» Problem to work on
In the records that follow, find the line with "One turn of"; from there, retype every line exactly through the line with "def expand (key", which also belongs to the answer.

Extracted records
BEGIN

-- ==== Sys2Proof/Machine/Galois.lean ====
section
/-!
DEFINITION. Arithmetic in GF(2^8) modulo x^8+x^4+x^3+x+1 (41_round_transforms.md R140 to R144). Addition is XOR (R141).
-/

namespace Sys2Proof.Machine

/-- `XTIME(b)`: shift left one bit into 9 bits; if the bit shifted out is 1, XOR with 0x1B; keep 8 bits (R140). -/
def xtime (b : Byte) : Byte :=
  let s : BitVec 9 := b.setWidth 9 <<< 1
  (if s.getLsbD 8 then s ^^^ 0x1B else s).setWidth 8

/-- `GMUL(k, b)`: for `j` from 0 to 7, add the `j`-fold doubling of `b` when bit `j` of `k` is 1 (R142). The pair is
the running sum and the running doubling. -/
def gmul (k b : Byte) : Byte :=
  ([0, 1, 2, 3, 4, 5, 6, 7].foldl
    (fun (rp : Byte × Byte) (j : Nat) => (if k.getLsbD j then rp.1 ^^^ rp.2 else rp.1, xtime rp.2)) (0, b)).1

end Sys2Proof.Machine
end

END
BEGIN

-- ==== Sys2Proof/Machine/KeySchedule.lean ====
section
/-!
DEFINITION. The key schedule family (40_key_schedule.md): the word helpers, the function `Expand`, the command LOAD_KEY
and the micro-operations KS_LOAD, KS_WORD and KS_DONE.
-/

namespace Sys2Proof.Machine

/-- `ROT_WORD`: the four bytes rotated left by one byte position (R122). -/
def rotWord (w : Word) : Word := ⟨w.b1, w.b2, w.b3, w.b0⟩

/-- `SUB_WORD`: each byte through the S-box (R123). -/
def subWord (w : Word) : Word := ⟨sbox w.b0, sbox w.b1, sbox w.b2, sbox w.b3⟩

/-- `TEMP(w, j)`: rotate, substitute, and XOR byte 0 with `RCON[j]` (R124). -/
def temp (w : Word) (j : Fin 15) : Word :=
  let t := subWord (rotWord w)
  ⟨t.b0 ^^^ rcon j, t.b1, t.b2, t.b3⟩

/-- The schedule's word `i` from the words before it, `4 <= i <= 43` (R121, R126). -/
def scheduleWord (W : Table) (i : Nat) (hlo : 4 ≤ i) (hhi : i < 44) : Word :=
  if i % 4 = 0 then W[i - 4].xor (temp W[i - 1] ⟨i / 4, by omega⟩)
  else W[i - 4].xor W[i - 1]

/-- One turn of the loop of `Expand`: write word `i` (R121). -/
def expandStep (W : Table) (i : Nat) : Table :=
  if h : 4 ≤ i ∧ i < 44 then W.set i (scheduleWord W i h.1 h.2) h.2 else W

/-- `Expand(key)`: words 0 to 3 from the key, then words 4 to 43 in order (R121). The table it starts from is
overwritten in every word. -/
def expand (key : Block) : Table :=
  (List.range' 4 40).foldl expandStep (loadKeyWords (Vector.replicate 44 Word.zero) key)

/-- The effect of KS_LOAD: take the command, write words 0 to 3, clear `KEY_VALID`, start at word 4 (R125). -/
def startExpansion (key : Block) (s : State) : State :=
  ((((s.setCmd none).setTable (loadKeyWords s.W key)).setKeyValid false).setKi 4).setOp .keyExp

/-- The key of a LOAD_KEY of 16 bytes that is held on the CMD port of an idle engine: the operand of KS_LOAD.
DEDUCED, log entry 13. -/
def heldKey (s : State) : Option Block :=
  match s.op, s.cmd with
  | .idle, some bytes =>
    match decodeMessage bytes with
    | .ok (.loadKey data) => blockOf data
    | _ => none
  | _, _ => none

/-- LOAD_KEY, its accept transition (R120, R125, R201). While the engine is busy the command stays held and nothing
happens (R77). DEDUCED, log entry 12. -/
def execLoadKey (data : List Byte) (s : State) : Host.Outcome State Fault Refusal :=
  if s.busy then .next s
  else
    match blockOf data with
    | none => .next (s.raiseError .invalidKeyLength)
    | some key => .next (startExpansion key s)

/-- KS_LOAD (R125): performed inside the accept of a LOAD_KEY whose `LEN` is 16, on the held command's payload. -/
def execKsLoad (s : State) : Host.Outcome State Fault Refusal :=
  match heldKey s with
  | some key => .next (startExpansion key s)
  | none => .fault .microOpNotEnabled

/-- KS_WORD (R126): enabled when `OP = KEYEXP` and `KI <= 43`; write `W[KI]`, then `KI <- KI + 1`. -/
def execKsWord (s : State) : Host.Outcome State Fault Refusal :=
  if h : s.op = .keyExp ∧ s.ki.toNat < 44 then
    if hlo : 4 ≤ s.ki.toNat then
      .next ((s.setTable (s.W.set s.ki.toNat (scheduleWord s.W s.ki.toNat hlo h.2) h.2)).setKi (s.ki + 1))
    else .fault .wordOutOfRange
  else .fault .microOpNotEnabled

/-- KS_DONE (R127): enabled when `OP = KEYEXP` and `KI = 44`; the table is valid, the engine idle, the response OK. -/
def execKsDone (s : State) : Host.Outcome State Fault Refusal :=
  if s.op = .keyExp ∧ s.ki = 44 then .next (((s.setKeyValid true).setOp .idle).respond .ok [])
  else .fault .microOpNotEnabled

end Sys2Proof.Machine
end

END

» Answer to the problem
/-- One turn of the loop of `Expand`: write word `i` (R121). -/
def expandStep (W : Table) (i : Nat) : Table :=
  if h : 4 ≤ i ∧ i < 44 then W.set i (scheduleWord W i h.1 h.2) h.2 else W

/-- `Expand(key)`: words 0 to 3 from the key, then words 4 to 43 in order (R121). The table it starts from is
overwritten in every word. -/
def expand (key : Block) : Table :=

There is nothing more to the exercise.